Am selben Vormittag rief mich im Verlag ein Beamter des Leichenhauses an, Manuel Gutiérrez Fonseca. Dieser Herr erklärte mir, zu ihnen ins Totenhaus sei die Leiche eines gewissen Julián Carax gekommen und als er den Paß des Verstorbenen mit dem Namen des Autors des Buches verglichen habe, welches er bei seinem Eintritt ins Leichenhaus bei sich gehabt habe, habe er, da er gleichzeitig seitens der Polizei wenn nicht einen klaren Mißbrauch der Amtsgewalt, so doch eine gewisse Laxheit im Umgang mit dem Reglement geargwöhnt habe, die moralische Pflicht verspürt, den Verlag anzurufen, um über das Vorkommnis Bericht zu erstatten. Während ich ihm zuhörte, meinte ich sterben zu müssen. Mein erster Gedanke war, es handle sich um eine Falle Fumeros. Señor Gutiérrez drückte sich mit der Umständlichkeit des gewissenhaften Beamten aus, obwohl in seiner Stimme noch etwas mehr durchklang, etwas, was vermutlich nicht einmal er selbst hätte erklären können. Ich hatte den Anruf in Señor Cabestanys Büro entgegengenommen. Gott sei Dank war Alvaro schon zum Mittagessen gegangen, und ich war allein, sonst hätte ich die Tränen und das Zittern meiner Hände beim Halten des Hörers nur schwer erklären können.

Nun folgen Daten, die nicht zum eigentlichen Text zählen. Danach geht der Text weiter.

-- ==== Sys2Proof/Machine/Cell.lean ====
section
/-! DEFINITION. Word cells: one cycle of a cell for each operation of R54, and of a cell in bit mode (R42 to R64). -/

namespace Sys2Proof.Machine
open Sys2Proof

/-- The result, flags and chain outputs of an operation (R54 to R56). `old` is the value of DST before the write. -/
def cellAlu (slot a b old : Nat) (ci ei : Bool) : CellRes :=
  let op := nfld slot 47 42
  let chn := nfld slot 23 22
  let width := nfld slot 19 18
  let sat := nbit slot 17
  let sgn := nbit slot 16
  let imm := nfld slot 15 0
  let p := imm % 64
  let l := nfld imm 11 6 + 1
  let w := 64 >>> width
  let lanes := joinLanes w (2 ^ width)
  let mx := fun (f : Int → Int → Int) => resZN (lanes (fun i =>
    wrapTo w (f (laneInt sgn w (lane w i a)) (laneInt sgn w (lane w i b)))))
  if op = 0x01 then resZN a
  else if op = 0x02 then resZN b
  else if op = 0x04 then cellSum false sat sgn width chn a b ci
  else if op = 0x05 then cellSum true sat sgn width chn a b ci
  else if op = 0x06 then
    let r := cellSum true false sgn width chn a b ci
    let eo := decide (a = b) && (decide (chn ≠ 3) || ei)
    { r with eo := eo, z := if chn = 3 then some eo else r.z, wreg := false }
  else if op = 0x07 then mx min
  else if op = 0x08 then mx max
  else if op = 0x09 then
    resZ (lanes (fun i => (laneInt sgn w (lane w i a) - laneInt sgn w (lane w i b)).natAbs))
  else if op = 0x10 then resZN (a &&& b)
  else if op = 0x11 then resZN (a ||| b)
  else if op = 0x12 then resZN (a ^^^ b)
  else if op = 0x13 then resZN (a &&& (2 ^ 64 - 1 - b))
  else if 0x14 ≤ op ∧ op ≤ 0x17 then cellShift op sgn width a b
  else if op = 0x18 then
    let x := (a >>> p) % 2 ^ l
    resZN (if sgn then wrapTo 64 (sext l x) else x)
  else if op = 0x19 then
    let m := ((2 ^ l - 1) <<< p) % 2 ^ 64
    resZN ((a &&& (2 ^ 64 - 1 - m)) ||| (((b % 2 ^ l) <<< p) % 2 ^ 64))
  else if op = 0x1A then resZ (popcount 64 a)
  else if op = 0x1B then resZ (clz64 a)
  else if op = 0x20 then resZ (joinLanes 16 4 (fun i => wrapTo 16 (mul16 sgn i a b)))
  else if op = 0x21 then resZ (joinLanes 16 4 (fun i => wrapTo 32 (mul16 sgn i a b) >>> 16))
  else if op = 0x22 then resZ (joinLanes 32 2 (fun i => wrapTo 32 (mul16 sgn i a b)))
  else if op = 0x23 then resZ (joinLanes 32 2 (fun i => wrapTo 32 (mul16 sgn (i + 2) a b)))
  else if op = 0x24 then resZN (wrapTo 64 (dot4 sgn a b))
  else resZN (wrapTo 64 (old + dot4 sgn a b))

/-- The predicate CC (R50). -/
def cellPred (cc : Nat) (x : Cell) (i : CellPins) : Bool :=
  match cc with
  | 1 => i.bi.getLsbD 7
  | 2 => !i.bi.getLsbD 7
  | 3 => x.z
  | 4 => !x.z
  | 5 => x.cy
  | 6 => !x.cy
  | 7 => x.n
  | 8 => !x.n
  | _ => true

/-- Register number r of a cell set to v. -/
def cellSetReg (x : Cell) (r : Nat) (v : Word) : Cell :=
  match r with
  | 0 => { x with a := v }
  | 1 => { x with b := v }
  | 2 => { x with c := v }
  | _ => { x with d := v }

/-- The value a word output takes (R50 WO0S, WO1S). -/
def cellWout (sel : Nat) (old res opA : Word) : Word :=
  match sel with
  | 0 => old
  | 1 => res
  | 2 => opA
  | _ => 0

/-- The sequence index of the next cycle (R57). -/
def cellNextIx (ctl : Nat) (x : Cell) : Nat :=
  if nfld ctl 2 1 = 1 then (x.ctx + 1) % (nfld ctl 5 3 + 1) else x.ctx

/-- One enabled cycle of a word-mode cell executing `slot` (R42, R50, R52). -/
def cellExecute (slot : Nat) (i : CellPins) (x : Cell) : Cell :=
  if nfld slot 47 42 = 0 then { x with co := false, eo := false }
  else if cellPred (nfld slot 27 24) x i = false then { x with co := false, eo := false }
  else
    let regs := [x.a, x.b, x.c, x.d]
    let opA := cellOperand regs i (nfld slot 41 39)
    let opB := if nbit slot 35 then cellImm (nbit slot 16) (nfld slot 19 18) (nfld slot 15 0)
               else cellOperand regs i (nfld slot 38 36)
    let dst := nfld slot 34 33
    let r := cellAlu slot opA opB ((regs.getD dst 0).toNat) i.ci i.ei
    let res := BitVec.ofNat 64 r.res
    let y := if nbit slot 32 && r.wreg then cellSetReg x dst res else x
    let z := r.z.getD x.z
    let n := r.n.getD x.n
    let c := r.c.getD x.cy
    let v := r.v.getD x.v
    { y with
      z := z, n := n, cy := c, v := v
      wo0 := cellWout (nfld slot 31 30) x.wo0 res (BitVec.ofNat 64 opA)
      wo1 := cellWout (nfld slot 29 28) x.wo1 res (BitVec.ofNat 64 opA)
      bo := match nfld slot 21 20 with
        | 0 => x.bo
        | 1 => BitVec.ofNat 4 (8 * v.toNat + 4 * n.toNat + 2 * c.toNat + z.toNat)
        | 2 => BitVec.ofNat 4 r.res
        | _ => 0
      co := r.co, eo := r.eo }

/-- A word-mode cell's cycle: with its enable low it writes nothing and its index holds; CO and EO follow its inputs
(R49, log entry 7). -/
def cellCycle (ctl slot : Nat) (i : CellPins) (x : Cell) : Cell :=
  let y := cellExecute slot i x
  if cellEnabled ctl i then { y with ctx := cellNextIx ctl x }
  else { x with co := y.co, eo := y.eo }

/-- The select of a cell's input k: 0 to 3 WI0 to WI3, 4 to 11 BI0 to BI7 (R388). -/
def cellSelect (s : State) (c k : Nat) : Nat := nfld (cellFrameWord s c 7).toNat (5 * k + 4) (5 * k)

/-- What cell c sees (R46, R86): an input whose select is unused is 0; CI and EI are the CO and EO that the cell below
last drove (log entry 21), 0 and 1 in the bottom row of a panel. -/
def cellPins (s : State) (c : Nat) (i : CellIn) : CellPins :=
  let w := fun (k : Nat) (x : Word) => if cellSelect s c k = 31 then 0 else x
  let below := tget {} s.cells (c - 1)
  { wi0 := w 0 i.wi0, wi1 := w 1 i.wi1, wi2 := w 2 i.wi2, wi3 := w 3 i.wi3
    bi := BitVec.ofNat 8 ((List.range 8).foldl (fun m k =>
      if i.bi.getLsbD k && cellSelect s c (4 + k) != 31 then m + 2 ^ k else m) 0)
    ci := c % 256 != 0 && below.co
    ei := c % 256 == 0 || below.eo }

/-- The energy of a cell's cycle in hundredths of a picojoule, budgeting column (R71). -/
def cellEnergy (op : Nat) (en runs : Bool) : Nat :=
  if en = false then 1 else if op = 0 ∨ runs = false then 8 else if 0x20 ≤ op then 160 else 55

/-- The activity counters of the cell's die count a cycle (R73). -/
def cellActive (s : State) (c e : Nat) : State :=
  let d := cellPanel c / 8
  let g := tget {} s.gov.dies d
  { s with gov := { s.gov with dies := tset {} s.gov.dies d { g with act := g.act + e } } }

/-- The word-mode command for operation `op`: it acts where the cell is clocked, in word mode, and the slot its context
index selects holds that operation (log entry 2). A cell its asserted reset tree reaches stays at zero (R44). -/
def cellOp (op : Nat) (c : CellId) (inp : CellIn) (s : State) : State :=
  let i := cellPins s c inp
  let ctl := cellCtl s c
  let x := tget {} s.cells c
  let slot := cellSlot s c (cellIndex ctl x.ctx i)
  if nbit ctl 0 = false ∧ nfld slot 47 42 = op ∧ rclkRuns s (cellRclk s c) = true then
    let t := cellActive s c (cellEnergy op (cellEnabled ctl i) (cellPred (nfld slot 27 24) x i))
    if nbit ctl 10 = true ∧ rclkInReset s (cellRclk s c) = true then t
    else { t with cells := tset {} s.cells c (cellCycle ctl slot i x) }
  else s

/-- LUT k of a bit-mode cell whose slot vector is V (R60, R61), on the inputs of index j. -/
def lutOut (V k j : Nat) (i : CellPins) : Bool :=
  let ix := 8 * (bitOf i.wi3 j).toNat + 4 * (bitOf i.wi2 j).toNat + 2 * (bitOf i.wi1 j).toNat + (bitOf i.wi0 j).toNat
  nbit (V >>> (16 * k)) ix

/-- The settings byte of element k (R60, R62). -/
def elemSet (V k : Nat) : Nat := (V >>> (256 + 8 * k)) % 256

/-- The combinational output of element k (R62, R63). -/
def elemComb (V k : Nat) (i : CellPins) : Bool :=
  if k % 2 = 0 && nbit (elemSet V k) 7 then
    (if bitOf i.wi0 (k + 1) then lutOut V (k + 1) k i else lutOut V k k i)
  else if k % 2 = 1 && nbit (elemSet V (k - 1)) 7 then lutOut V k (k - 1) i
  else lutOut V k k i

/-- SRVAL of the sixteen elements (R62). -/
def srVals (V : Nat) : BitVec 16 :=
  BitVec.ofNat 16 ((List.range 16).foldl (fun m k => m + (nbit (elemSet V k) 6).toNat <<< k) 0)

/-- The set/reset input of element k is active (R62). -/
def elemSr (V k : Nat) (i : CellPins) : Bool :=
  let sr := nfld (elemSet V k) 4 3
  sr != 0 && i.bi.getLsbD (sr + 2)

/-- The next value of the flip-flop of element k, with the priority of R64 below the regional reset. -/
def elemNext (V k : Nat) (en : Bool) (i : CellPins) (q : Bool) : Bool :=
  let e := elemSet V k
  if elemSr V k i then nbit e 6
  else if en = false then q
  else
    let ce := nfld e 2 1
    if ce ≠ 0 ∧ i.bi.getLsbD (ce - 1) = false then q
    else if nbit e 0 then bitOf i.wi3 k else elemComb V k i

/-- Sixteen bits from a function of the element. -/
def bits16 (f : Nat → Bool) : BitVec 16 := BitVec.ofNat 16 ((List.range 16).foldl (fun m k => m + (f k).toNat <<< k) 0)

/-- The flip-flops of a bit-mode cell stand at q: WO0 is they, BO0 to BO3 those of elements 0, 4, 8 and 12 (R64). -/
def bitOuts (V : Nat) (q : BitVec 16) (x : Cell) : Cell :=
  { x with
    ffx := q ^^^ srVals V, wo0 := q.setWidth 64
    bo := BitVec.ofNat 4 ((List.range 4).foldl (fun m j => m + (q.getLsbD (4 * j)).toNat <<< j) 0) }

/-- WO0 and BO0 to BO3 of a cell as they stand: in bit mode its flip-flops, those of an element at SRVAL before its first
clock too (R62, R64). -/
def cellWo0 (s : State) (c : Nat) : Word :=
  if nbit (cellCtl s c) 0 then (bitOuts (cellVec s c) ((tget {} s.cells c).ffx ^^^ srVals (cellVec s c)) {}).wo0 else (tget {} s.cells c).wo0
def cellBo (s : State) (c : Nat) : BitVec 4 :=
  if nbit (cellCtl s c) 0 then (bitOuts (cellVec s c) ((tget {} s.cells c).ffx ^^^ srVals (cellVec s c)) {}).bo else (tget {} s.cells c).bo

/-- One cycle of a cell in bit mode (R49, R60 to R64); WO1 holds while the cell enable is low (log entry 19). -/
def cellBitCycle (ctl V : Nat) (i : CellPins) (x : Cell) : Cell :=
  let q := x.ffx ^^^ srVals V
  let en := cellEnabled ctl i
  { bitOuts V (bits16 (fun k => elemNext V k en i (q.getLsbD k))) x with
    wo1 := if en then (bits16 (fun k => elemComb V k i)).setWidth 64 else x.wo1
    co := false, eo := false }

/-- A bit-mode cell that no clock reaches: an active set/reset of an element with SRASYNC acts at once (R62). -/
def cellAsync (V : Nat) (i : CellPins) (x : Cell) : Cell :=
  let q := x.ffx ^^^ srVals V
  bitOuts V (bits16 (fun k => if nbit (elemSet V k) 5 && elemSr V k i then nbit (elemSet V k) 6 else q.getLsbD k)) x

/-- A cell of the window that hosts a logic block: flip-flop k of the block is element k, for k = 0 to 7 (R447, R449). -/
def lgHold (s : State) (c V : Nat) (x : Cell) : Cell :=
  match lgBlockAt c with
  | none => x
  | some b =>
    if s.lg.hosted = false then x
    else
      let q := x.ffx ^^^ srVals V
      bitOuts V (bits16 (fun k => if k < 8 then lgFlip s b.1 b.2 k else q.getLsbD k)) x

/-- NOP in a word cell (R54, operation 0x00). -/
def execCellNop (c : CellId) (i : CellIn) (s : State) : Out := .next (cellOp 0x00 c i s)

/-- MOV in a word cell (R54, operation 0x01). -/
def execCellMov (c : CellId) (i : CellIn) (s : State) : Out := .next (cellOp 0x01 c i s)

/-- MOVB in a word cell (R54, operation 0x02). -/
def execCellMovb (c : CellId) (i : CellIn) (s : State) : Out := .next (cellOp 0x02 c i s)

/-- ADD in a word cell (R54, operation 0x04). -/
def execCellAdd (c : CellId) (i : CellIn) (s : State) : Out := .next (cellOp 0x04 c i s)

/-- SUB in a word cell (R54, operation 0x05). -/
def execCellSub (c : CellId) (i : CellIn) (s : State) : Out := .next (cellOp 0x05 c i s)

/-- CMP in a word cell (R54, operation 0x06). -/
def execCellCmp (c : CellId) (i : CellIn) (s : State) : Out := .next (cellOp 0x06 c i s)

/-- MIN in a word cell (R54, operation 0x07). -/
def execCellMin (c : CellId) (i : CellIn) (s : State) : Out := .next (cellOp 0x07 c i s)

/-- MAX in a word cell (R54, operation 0x08). -/
def execCellMax (c : CellId) (i : CellIn) (s : State) : Out := .next (cellOp 0x08 c i s)

/-- ABSD in a word cell (R54, operation 0x09). -/
def execCellAbsd (c : CellId) (i : CellIn) (s : State) : Out := .next (cellOp 0x09 c i s)

/-- AND in a word cell (R54, operation 0x10). -/
def execCellAnd (c : CellId) (i : CellIn) (s : State) : Out := .next (cellOp 0x10 c i s)

/-- OR in a word cell (R54, operation 0x11). -/
def execCellOr (c : CellId) (i : CellIn) (s : State) : Out := .next (cellOp 0x11 c i s)

/-- XOR in a word cell (R54, operation 0x12). -/
def execCellXor (c : CellId) (i : CellIn) (s : State) : Out := .next (cellOp 0x12 c i s)

/-- ANDN in a word cell (R54, operation 0x13). -/
def execCellAndn (c : CellId) (i : CellIn) (s : State) : Out := .next (cellOp 0x13 c i s)

/-- SHL in a word cell (R54, operation 0x14). -/
def execCellShl (c : CellId) (i : CellIn) (s : State) : Out := .next (cellOp 0x14 c i s)

/-- SHR in a word cell (R54, operation 0x15). -/
def execCellShr (c : CellId) (i : CellIn) (s : State) : Out := .next (cellOp 0x15 c i s)

/-- ROL in a word cell (R54, operation 0x16). -/
def execCellRol (c : CellId) (i : CellIn) (s : State) : Out := .next (cellOp 0x16 c i s)

/-- ROR in a word cell (R54, operation 0x17). -/
def execCellRor (c : CellId) (i : CellIn) (s : State) : Out := .next (cellOp 0x17 c i s)

/-- EXT in a word cell (R54, operation 0x18). -/
def execCellExt (c : CellId) (i : CellIn) (s : State) : Out := .next (cellOp 0x18 c i s)

/-- INS in a word cell (R54, operation 0x19). -/
def execCellIns (c : CellId) (i : CellIn) (s : State) : Out := .next (cellOp 0x19 c i s)

/-- POPC in a word cell (R54, operation 0x1A). -/
def execCellPopc (c : CellId) (i : CellIn) (s : State) : Out := .next (cellOp 0x1A c i s)

/-- CLZ in a word cell (R54, operation 0x1B). -/
def execCellClz (c : CellId) (i : CellIn) (s : State) : Out := .next (cellOp 0x1B c i s)

/-- MULLO in a word cell (R54, operation 0x20). -/
def execCellMullo (c : CellId) (i : CellIn) (s : State) : Out := .next (cellOp 0x20 c i s)

/-- MULHI in a word cell (R54, operation 0x21). -/
def execCellMulhi (c : CellId) (i : CellIn) (s : State) : Out := .next (cellOp 0x21 c i s)

/-- MULW0 in a word cell (R54, operation 0x22). -/
def execCellMulw0 (c : CellId) (i : CellIn) (s : State) : Out := .next (cellOp 0x22 c i s)

/-- MULW1 in a word cell (R54, operation 0x23). -/
def execCellMulw1 (c : CellId) (i : CellIn) (s : State) : Out := .next (cellOp 0x23 c i s)

/-- DOT4 in a word cell (R54, operation 0x24). -/
def execCellDot4 (c : CellId) (i : CellIn) (s : State) : Out := .next (cellOp 0x24 c i s)

/-- DOTACC in a word cell (R54, operation 0x25). -/
def execCellDotacc (c : CellId) (i : CellIn) (s : State) : Out := .next (cellOp 0x25 c i s)

/-- One clock of a cell in bit mode (R60 to R64); a regional reset that reaches it holds its flip-flops at SRVAL, and with
its clock stopped an asynchronous set/reset alone acts. A cell that hosts a legacy block takes what the MK2140 would hold
(R449). -/
def execBitModeClock (c : CellId) (inp : CellIn) (edge : Option LgEdge) (s0 : State) : Out :=
  let s := lgTick s0 (rclkRuns s0 (cellRclk s0 c)) edge
  let i := cellPins s c inp
  let ctl := cellCtl s c
  let V := cellVec s c
  if nbit ctl 0 = false then .next s
  else
    let runs := rclkRuns s (cellRclk s c)
    let t := if runs then cellActive s c (if cellEnabled ctl i then 30 else 1) else s
    if nbit ctl 10 = true ∧ rclkInReset s (cellRclk s c) = true then .next t
    else
      let x := tget {} s.cells c
      .next { t with cells := tset {} s.cells c (if runs then lgHold s c V (cellBitCycle ctl V i x) else cellAsync V i x) }

end Sys2Proof.Machine
end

Ich bedankte mich bei Señor Gutiérrez Fonseca für seinen Anruf mit der Förmlichkeit der verschlüsselten Gespräche. Kaum hatte ich aufgehängt, schloß ich die Bürotür und biß mir in die Fäuste, um nicht loszuschreien. Ich wusch mir das Gesicht und ging sogleich nach Hause, nachdem ich Alvaro eine Mitteilung hinterlassen hatte, ich sei krank und würde am nächsten Tag sehr früh kommen, um die Korrespondenz zu erledigen. Ich mußte mich zusammenreißen, damit ich auf der Straße nicht lief, sondern mit der grauen Bedächtigkeit dessen ging, der nichts zu verbergen hat. Als ich den Schlüssel ins Schloß der Wohnung steckte, sah ich, daß es aufgebrochen worden war. Ich war wie gelähmt. Von innen drehte sich langsam der Knauf. Ich fragte mich, ob ich nun so sterben müßte, in einem finsteren Treppenhaus und ohne zu wissen, was aus Miquel geworden war. Die Tür ging auf, und ich sah mich Julián Carax’ dunklem Blick gegenüber. Gott möge mir verzeihen, aber in diesem Augenblick dankte ich dem Himmel, daß er mir Julián statt Miquel zurückgegeben hatte.